In computing any period of days or clear days under the by-laws of the Corporation or the Act, the period shall be deemed to commence on the day following the event that begins the period and shall be deemed to end at midnight on the last day of the period except that if the last day of the period falls on a holiday, the period shall end at midnight of the first day next following such day that is not a holiday.

 

  10.05 Omissions and Errors:

 

The accidental omission to give any notice to any person, or the non-receipt of any notice by any person or any immaterial error in any notice shall not invalidate any action taken at any meeting held pursuant to such notice or otherwise founded thereon.

 

  10.06 Unregistered Shareholders:

 

Subject to the Act, every person who becomes entitled to any share of the Corporation shall be bound by every notice in respect of such share which was given to any previous holder thereof prior to the name and address of such person being entered on the securities register of the Corporation.

 

  10.07 Waiver of Notice:

 

Any person entitled to attend a meeting of the shareholders of the Corporation or directors or a committee thereof may in any manner and at any time waive notice thereof, and attendance of any shareholder or his, her or its proxyholder or authorized representative or of any other person at any meeting is a waiver of notice thereof by such shareholder or other person except where the attendance is for the express purpose of objecting to the transaction of any business on the grounds that the meeting is not lawfully called.
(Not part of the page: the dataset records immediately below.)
/-- A part of a firmware transfer (R527, R528): its offset and length in bytes, and whether it was programmed into staging and
read back equal. -/
structure FwPart where
  off : Nat
  len : Nat
  ok  : Bool
  deriving DecidableEq, Repr

/-- What a Load Key Blob command carries and its blob unwraps to (R348): the target and wrapping slots, whether the unwrap
passes its integrity check, and the inner key, slot, use mask and PERSIST. -/
structure KeyBlob where
  target  : Nat
  wrap    : Nat
  intact  : Bool
  key     : Nat
  slot    : Nat
  use     : Nat
  persist : Bool
  deriving DecidableEq, Repr

/-- The reference clock of a link (R578): common, separate, or separate with spread spectrum. -/
inductive RefClock where
  | common | separate | separateSpread
  deriving DecidableEq, Repr

/-- The order in which a link's lanes are connected (R578): straight, the whole link reversed, or another. -/
inductive LaneOrder where
  | straight | reversed | mixed
  deriving DecidableEq, Repr

/-- What a link's training shows (R314, R315, R578): the highest speed that the partner supports (0 to 2 for 16, 32 and
64 GT/s), whether lanes 0-7 and lanes 8-15 are whole, the reference clock, the lane order and the lanes of inverted polarity. -/
structure TrainIn where
  speed : Fin 3
  low   : Bool
  high  : Bool
  clock : RefClock
  order : LaneOrder
  inverted : BitVec 16
  deriving DecidableEq, Repr

/-- One register write as a path brings it (R555, R556): its length in bytes, its data, low byte first, and BAR2's byte enables;
`sets` are the bits that the hardware sets in the registers in that cycle (R563). -/
structure RegAccess where
  path  : PathIx
  off   : Offset
  len   : Nat
  value : BitVec 64
  be    : BitVec 8
  sets  : BitVec 64 := 0
  deriving DecidableEq, Repr

inductive RetCode where
  | success | invalidInput | invalidSlot | busy | unsupported | transferError | activationFailed | invalidHandle
  | backgroundStarted
  deriving DecidableEq, Repr
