-- ==== Sys2Proof/Machine/Operands.lean ====
section
/-!
DEFINITION. Sys2Proof/Machine/Operands.lean: how the addresses that commands carry are read: LD decode (R318, R319), the
placement of a DPA on quadrant, patch and sub-channel (R10), and the place in rank, bank, row and column (R216, R217).
-/
namespace Sys2Proof.Machine

/-! ## Placing an address (R10) -/

/-- Patch number. -/
def patchOf (dpa : Nat) : Nat := dpa / 65536

/-- Quadrant-local patch index of a patch. -/
def localOf (p : Nat) : Nat := p / 4

/-- Quadrant of a patch: P[1:0] XOR L[1:0] XOR L[9:8]. -/
def quadOf (p : Nat) : Nat := p % 4 ^^^ (localOf p % 4) ^^^ (localOf p / 256 % 4)

/-- The patch of a quadrant with a local index: R10 read backwards. -/
def patchAt (q l : Nat) : Nat := 4 * l + (q ^^^ (l % 4) ^^^ (l / 256 % 4))

/-- Quadrant-local sub-channel of a DPA. -/
def jOf (dpa : Nat) : Nat := (dpa / 256 % 4) ^^^ (dpa / 4096 % 4)

/-- Sub-channel that serves a DPA. -/
def scOf (dpa : Nat) : Nat := 4 * quadOf (patchOf dpa) + jOf dpa

/-- The line of a DPA, and its index in its patch. -/
def lineOf (dpa : Nat) : Nat := dpa / 64 * 64
def lineIx (dpa : Nat) : Nat := dpa / 64 % 1024

/-- Panel of a quadrant-local patch index: 32 patches. -/
def panelOf (p : Nat) : Nat := localOf p / 32

/-! ## Logical devices (R317 to R320) -/

/-- 256 MiB in bytes and in patches. -/
def unit256 : Nat := 0x10000000
def patches256 : Nat := 4096

def State.ldOn (s : State) (k : Nat) : Bool := s.flag (Reg.LD_CFG_ENABLE k)
def State.ldHead (s : State) (k : Nat) : Nat := s.get (Reg.LD_CFG_HEAD k)
def State.ldBase (s : State) (k : Nat) : Nat := s.get (Reg.LD_RANGE_BASE k) * unit256
def State.ldSize (s : State) (k : Nat) : Nat := s.get (Reg.LD_RANGE_SIZE k) * unit256
def State.ldVol (s : State) (k : Nat) : Nat := s.get (Reg.LD_PART_VOL k) * unit256

/-- A request's LD and address name a place that its head serves (R319). -/
def State.decodes (s : State) (head ld addr : Nat) : Bool :=
  decide (ld < 16) && s.ldOn ld && decide (s.ldHead ld = head) && decide (addr < s.ldSize ld)

/-- The enabled LD that holds a DPA. -/
def State.ldOfDpa (s : State) (dpa : Nat) : Option Nat :=
  (List.range 16).find? fun k => s.ldOn k && decide (s.ldBase k ≤ dpa) && decide (dpa < s.ldBase k + s.ldSize k)

/-- Whether a DPA lies in an LD's persistent partition (R318). -/
def State.persistent (s : State) (dpa : Nat) : Bool :=
  match s.ldOfDpa dpa with
  | some k => decide (s.ldBase k + s.ldVol k ≤ dpa)
  | none => false

def State.patchPersistent (s : State) (p : Nat) : Bool := s.persistent (p * 65536)

/-- How many patches of persistent partitions one quadrant holds: each group of four patches has one in each (R10). -/
def State.quadPatches (s : State) : Nat :=
  (List.range 16).foldl (fun n k => if s.ldOn k
    then n + (s.get (Reg.LD_RANGE_SIZE k) - s.get (Reg.LD_PART_VOL k)) * patches256 / 4 else n) 0

/-- The persistent patches of a quadrant in one LD, as ranges of local indices. -/
def State.ldLocals (s : State) (k : Nat) : Nat × Nat :=
  ((s.get (Reg.LD_RANGE_BASE k) + s.get (Reg.LD_PART_VOL k)) * patches256 / 4,
   (s.get (Reg.LD_RANGE_BASE k) + s.get (Reg.LD_RANGE_SIZE k)) * patches256 / 4)

/-- The next local index at or after `l` that lies in a persistent partition, going round once. -/
def State.nextLocal (s : State) (l : Nat) : Option Nat :=
  let ranges := (List.range 16).filterMap fun k =>
    if s.ldOn k && decide ((s.ldLocals k).1 < (s.ldLocals k).2) then some (s.ldLocals k) else none
  let from_ := ranges.filterMap fun r => if l < r.2 then some (max l r.1) else none
  let all := ranges.map (·.1)
  (if from_.isEmpty then all else from_).foldl (fun b x => match b with | none => some x | some y => some (min x y)) none

/-! ## Rank, bank, row and column (R216, R217) -/

/-- The quadrant-local address of a DPA (R216). -/
def localAddr (dpa : Nat) : Nat := localOf (patchOf dpa) * 65536 + dpa % 65536

/-- The sub-channel of a quadrant-local address, and its address there. -/
def jOfLocal (x : Nat) : Nat := (x / 256 % 4) ^^^ (x / 4096 % 4)
def scAddr (x : Nat) : Nat := x / 65536 * 16384 + x / 1024 % 64 * 256 + x % 256

/-- 512 MiB. -/
def unit512 : Nat := 0x20000000

/-- The logical rank of sub-channel n whose range holds a sub-channel address. -/
def State.rankAt (s : State) (n a : Nat) : Option Nat :=
  (List.range 8).find? fun r => s.flag (Reg.SC_RANK_PRESENT n r) && decide (s.get (Reg.SC_RANK_BASE n r) * unit512 ≤ a) &&
    decide (a < (s.get (Reg.SC_RANK_BASE n r) + s.get (Reg.SC_RANK_SIZE n r)) * unit512)

/-- Where a rank offset lies (R217). -/
def locIn (n r off : Nat) : Loc :=
  { sc := n, rank := r, bank := (off / 8192 % 32) ^^^ (off / 262144 % 32), row := off / 262144, col := off / 64 % 128, off := off }

/-- Where a quadrant-local address lies; an address in no rank range, which the loader lets no configuration have, is
counted in rank 0. -/
def State.locLocal (s : State) (q x : Nat) : Loc :=
  let n := 4 * q + jOfLocal x
  let r := (s.rankAt n (scAddr x)).getD 0
  locIn n r (scAddr x - s.get (Reg.SC_RANK_BASE n r) * unit512)

/-- Where a DPA's line lies. -/
def State.locOf (s : State) (dpa : Nat) : Loc := s.locLocal (quadOf (patchOf dpa)) (localAddr (lineOf dpa))

/-! ## Mailbox replies (R334, R342) -/

/-- A return code that reports a failure. -/
def codeFails : RetCode → Bool
  | .success | .backgroundStarted => false
  | _ => true

/-- A mailbox command completes: on MSI-X vector 0 of its function, or in an MCTP response on TW0 (R461). -/
def State.reply (s : State) (fn : FnIx) (code : RetCode) (payload : List Nat) : State :=
  let s := s.emit (.mailbox fn code payload)
  if fn.val = 16 then s.modTw0 fun t => { t with replies := t.replies ++ [(code, payload)] }
  else
    let s := if fn.val < 16 then s.emit (.msix fn 0) else s
    if codeFails code then s.event (srcHead (if fn.val < 16 then s.ldHead fn else 0) 8) 1 Sev.note else s

/-! ## Calibration (R513 to R515) -/

/-- The Undercoat block of a channel (Table 17.6). -/
def calBlock (ch : Nat) : Nat := if ch < 38 then 0 else if ch = 38 then 1 else 2

/-- Undercoat gain (22 fraction bits) and offset; nominal where the block fails its CRC (R514). -/
def State.undercoat (s : State) (ch : Nat) : Nat × Int :=
  if s.otp.undercoatOk.getD (calBlock ch) true then s.otp.undercoat.getD ch (4194304, 0) else (4194304, 0)

/-- The accepted Topcoat entry of a channel: ppm and offset. -/
def State.topcoat (s : State) (ch : Nat) : Option (Int × Int) := sparseGet none s.cfg.topcoat ch

/-- The effective gain with 22 fraction bits, rounded to the nearest, and the effective offset. -/
def State.effective (s : State) (ch : Nat) : Int × Int :=
  let u := s.undercoat ch
  match s.topcoat ch with
  | some (ppm, o) => (((u.1 : Int) * (1000000 + ppm) + 500000) / 1000000, u.2 + o)
  | none => (u.1, u.2)

/-- R515: (raw − effective offset) × effective gain, rounded to the nearest unit; the offset's unit is `scale` raw units. -/
def State.corrected (s : State) (ch : Nat) (scale raw : Int) : Int :=
  let u := s.undercoat ch
  let t := (s.topcoat ch).getD (0, 0)
  ((raw - scale * (u.2 + t.2)) * ((u.1 : Int) * (1000000 + t.1)) + 2097152000000) / 4194304000000

/-- Millivolts at a pin of a monitor code, and behind a divider of a ratio in 1/1000: 4,096 codes are 1.2 V. -/
def codeMv (code : Int) (ratio : Nat) : Int := code * 1200 * ratio / 4096000

/-! ## Phases 5 and 6 of a start (Table 19.2) -/

/-- Every sub-channel holds trained results and every flash channel has ended its initialisation (phases 5 and 6 of
Table 19.2). -/
def State.mediaUp (s : State) : Bool :=
  (List.range 16).all fun n => (s.sc n).ready && (decide (s.get (Reg.FC_STATUS_STATE n) = 2) || decide (s.get (Reg.FC_STATUS_STATE n) = 3))

/-- The start's latest phase ends: phase 7 begins once both have ended. -/
def State.phaseEnds (s : State) : State := if s.mediaUp then s.modImage fun i => { i with phaseAt := s.now } else s

end Sys2Proof.Machine
end

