/-- A request comes to the entry port. -/
def State.ctrlArrive (s : State) (a : CtrlArrival) : State :=
  s.modKeys fun k => { k with ctrlNext := k.ctrlNext + 1, ctrlPort := k.ctrlPort ++ [(k.ctrlNext, a)] }

/-- CONTROL_ENGINE_REQUEST. -/
def execControlEngineRequest (i : CtrlReqIn) (s : State) : Result :=
  let s := s.begin
  let s := match i.ends with | some (m, sm) => s.ctrlEnd m sm | none => s
  .next (((s.ctrlDispatch.each i.arrives State.ctrlArrive).ctrlEnter).ctrlDispatch)

/-- RETIRING_KEY_ZEROIZE (R352): a superseded key with no request bound to it any more is zeroized. -/
def execRetiringKeyZeroize (slot : Nat) (s : State) : Result :=
  occurs (decide ((s.slot slot).st = .retiring) && decide ((s.slot slot).oldBound = 0)) s fun s =>
    s.modSlot slot fun x => { x with st := if x.key.isSome then .valid else .empty, old := none }

/-- ENTROPY_TEST_FAIL (R374): the DRBG refuses every request until a good reseed. -/
def execEntropyTestFail (s : State) : Result :=
  let s := s.begin
  .next ((((s.putB Reg.KEY_STATUS_RNG_OK false).bump Reg.KEY_STATUS_RNG_FAILS 1).modKeys fun k => { k with refused := true }).event
    0x3ED 1 Sev.degraded)

end Sys2Proof.Machine
end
In addition, where any notice or document is required to be given under the articles or by-laws of the Corporation or the Act, the notice may be waived or the time for sending the notice or document may be waived or abridged at any time with the consent in writing of the person entitled thereto. Any meeting may be held without notice or on shorter notice than that provided for in the by-laws of the Corporation if all persons not receiving the notice to which they are entitled waive notice of or accept short notice of the holding of such meeting.